Understanding Key Policy Evaluation Process

all aws aws kms aws security Jan 29, 2024

Introduction

This blog post aims to demystify the key policy evaluation process and explain the roles of Service Control Policies (SCP), Identity and Access Management (IAM) policies, VPC endpoint policies, Key policies, and Key grants in a simple and digestible manner.

The Basics of Policy Evaluation

When an AWS service receives a request, it evaluates various policies attached to the resource and the principal (user or role) making the request. This evaluation determines whether to allow or deny the request based on defined permissions. The evaluation process follows a specific order and considers different types of policies.

Order of evaluation

1. Service Control Policies (SCP)

SCPs are the first line of defence and are evaluated at the beginning of the policy evaluation process. If an SCP denies a request, no further evaluation takes place.

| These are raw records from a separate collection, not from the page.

/-- DRAIN_COMPLETE: the pieces of a drain set out over their links and, once the last is home, every element is written at once (R232); through a
fabric port the answer is still to come (R12). A clear has retired. A halted engine does nothing (R24). -/
def State.drainComplete (s : State) (ck : CoreKey) (id : Nat) : State :=
  match (s.arr ck.die ck.core).drains.find? fun d => d.id = id with
  | none => s
  | some d =>
    if (s.arr ck.die ck.core).frozen || s.drainFlies ck id then s
    else if d.clear || d.away then s.drainDone ck d
    else
      let w : Who := { die := ck.die, core := ck.core, ctx := d.ctx, copy := false, gen := s.teamGen d.team }
      match s.reachRows w (s.team? d.team) d.seg (if d.add then .atomic else .write) d.pieces with
      | (.error (some f, lin), s1) => s1.drainFault ck d f lin
      | (.error (none, _), s1) => s1.drainDone ck d
      | (.ok rss, s1) =>
        if d.add && rss.any (fun rs => rs.any fun y => !y.place.addable) then s1.drainFault ck d .atomicPath (d.seg.base.toNat + d.ofs)
        else
        let hs := (s1.drainHops ck.die rss.flatten).filter fun h => !h.isEmpty
        if !d.sent && !hs.isEmpty then
          hs.foldl (fun t h => t.drainHop ck id d.ctx h) (s1.updDrain ck id fun x => { x with sent := true })
        else
          let s2 := s1.drainRows d (((s.ctx ck.die d.ctx).clev).toNat % 4) rss d.values
          if rss.flatten.any fun r => r.place.isFar then
            (s2.updDrain ck id fun x => { x with away := true }).after 1200 (.drainComplete ck id)
          else s2.drainDone ck d

/-! ## Pairs (R213 to R215, R377) -/

/-- The neighbour that MPAIR names: east, or south. -/
def neighbour (core : Nat) (south : Bool) : Option Nat :=
  if south then (if core < 12 then some (core + 4) else none)
  else if core % 4 = 3 then none else some (core + 1)

/-- The follower an MPAIR would bind, where R213 allows it. -/
def State.pairFor (s : State) (die core team : Nat) (south : Bool) : Option Nat :=
  match neighbour core south with
  | none => none
  | some f =>
    match s.memberOn team f with
    | none => none
    | some ft =>
      let a := s.arr die core
      let b := s.arr die f
      if a.pair.isNone && b.pair.isNone && a.owner == some team && (b.owner == none || b.owner == some ft) then some f else none

/-- The checks of R213 for an MPAIR with EXEC = 0, which takes no array and waits for none: an array that it would take counts as its team's (log 123). -/
def State.pairCheck (s : State) (k : GKey) (g : Group) (south : Bool) : Option Trap :=
  let s1 := if (s.arr k.die k.core).owner.isNone then s.updArr k.die k.core fun a => { a with owner := some g.team } else s
  if (s1.pairFor k.die k.core g.team south).isNone then some (trapOf .pair 0#32) else none

/-- MPAIR. -/
def State.mpairOp (s : State) : Host.Outcome State Fault Refusal :=
  s.withIssuer fun k g c =>
    let p := g.fieldP c
    s.matIssue k g c (touchScalars []) (p.extractLsb' 1 23 != 0#23) none none (s.pairCheck k g (p.getLsbD 0))
      (if g.half = .done then s.advance k { g with irrev := true } c 1 none
       else s.owning k g
         (match s.pairFor k.die k.core g.team (p.getLsbD 0) with
          | none => s.raise k g (trapOf .pair 0#32)
          | some _ => (s.desched k { g with half := .sent } .pairBind).post (s.clk + 1) (.pairBind ⟨k.die, k.core⟩)))

/-- MUNPAIR. -/
def State.munpairOp (s : State) : Host.Outcome State Fault Refusal :=
  s.withIssuer fun k g c =>
    s.matIssue k g c (touchScalars []) (g.fieldP c != 0#24) none
      (if g.half ≠ .done && (s.follower k.die k.core g.team).isNone then some (trapOf .pair 0#32) else none) none
      (if g.half = .done then s.advance k { g with irrev := true } c 1 none
       else (s.desched k { g with half := .sent } .pairEnd).post (s.clk + 1) (.pairEnd ⟨k.die, k.core⟩))

/-- Whether nothing is in flight on an array. -/
def Arr.idle (a : Arr) : Bool := a.queue.isEmpty && a.drains.isEmpty

/-- PAIR_BIND: with both arrays idle, a waiting MPAIR binds its pair; one whose pair is no longer allowed comes again. -/
def State.pairBind (s : State) (ck : CoreKey) : State :=
  s.groups.foldl (fun t e =>
    let k := keyOfNum e.1
    if k.die ≠ ck.die ∨ k.core ≠ ck.core ∨ e.2.run ≠ .waiting .pairBind then t
    else match e.2.clause with
      | none => t
      | some c =>
        match t.pairFor k.die k.core e.2.team ((e.2.fieldP c).getLsbD 0) with
        | none => (t.putGroup k { e.2 with half := .fresh }).makeReady k t.clk
        | some f =>
          if (t.arr k.die k.core).idle && (t.arr k.die f).idle then
            let u := (t.updArr k.die k.core fun a => { a with pair := some (k.core, f) }).updArr k.die f fun a => { a with pair := some (k.core, f) }
            (u.putGroup k { e.2 with half := .done, irrev := true }).makeReady k t.clk
          else t) s

/-- The pair of a core ends: each array returns to its own owner, its accumulators unchanged (R214). -/
def State.unpair (s : State) (die core : Nat) : State :=
  match (s.arr die core).pair with
  | some (l, f) => (s.updArr die l fun a => { a with pair := none }).updArr die f fun a => { a with pair := none }
  | none => s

2. Identity and Access Management (IAM) Policy

The request is denied if an SCP allows an action, but an IAM policy denies it. Conversely, the process moves to the next step if both SCP and IAM policies allow it.

3. VPC Endpoint Policies

VPC Endpoint policies apply when accessing AWS services through VPC Endpoints. They're especially relevant for restricting access to services within a VPC, ensuring that traffic does not go over the public internet.

4. Key Policy

A Key policy defines who can use the key and for what actions. When a request involves encrypted data, the Key policy is evaluated to ensure the requester has the necessary permissions to use the key.

5. Key Grants

Key grants are useful for scenarios where temporary access is needed, and are evaluated after the Key policy.

Cross-Account Access

Cross-account access involves allowing principals (users or roles) in one AWS account to access resources in another. This is common in organizations with multiple AWS accounts. For cross-account access to work, the resource-based policy (e.g., S3 bucket policy, Key policy) in the account owning the resource must explicitly allow access from principals in the other account. Additionally, the principal's IAM policy in the accessing account must allow the action on the resource.

 Conclusion

Understanding how different policies interact and are evaluated in AWS can help us better manage access and security across your AWS environment. By knowing the role and evaluation order of SCPs, IAM policies, VPC endpoint policies, Key policies, and Key grants, we can design a robust and secure multi-account AWS architecture that precisely controls who can access what resources and under what conditions.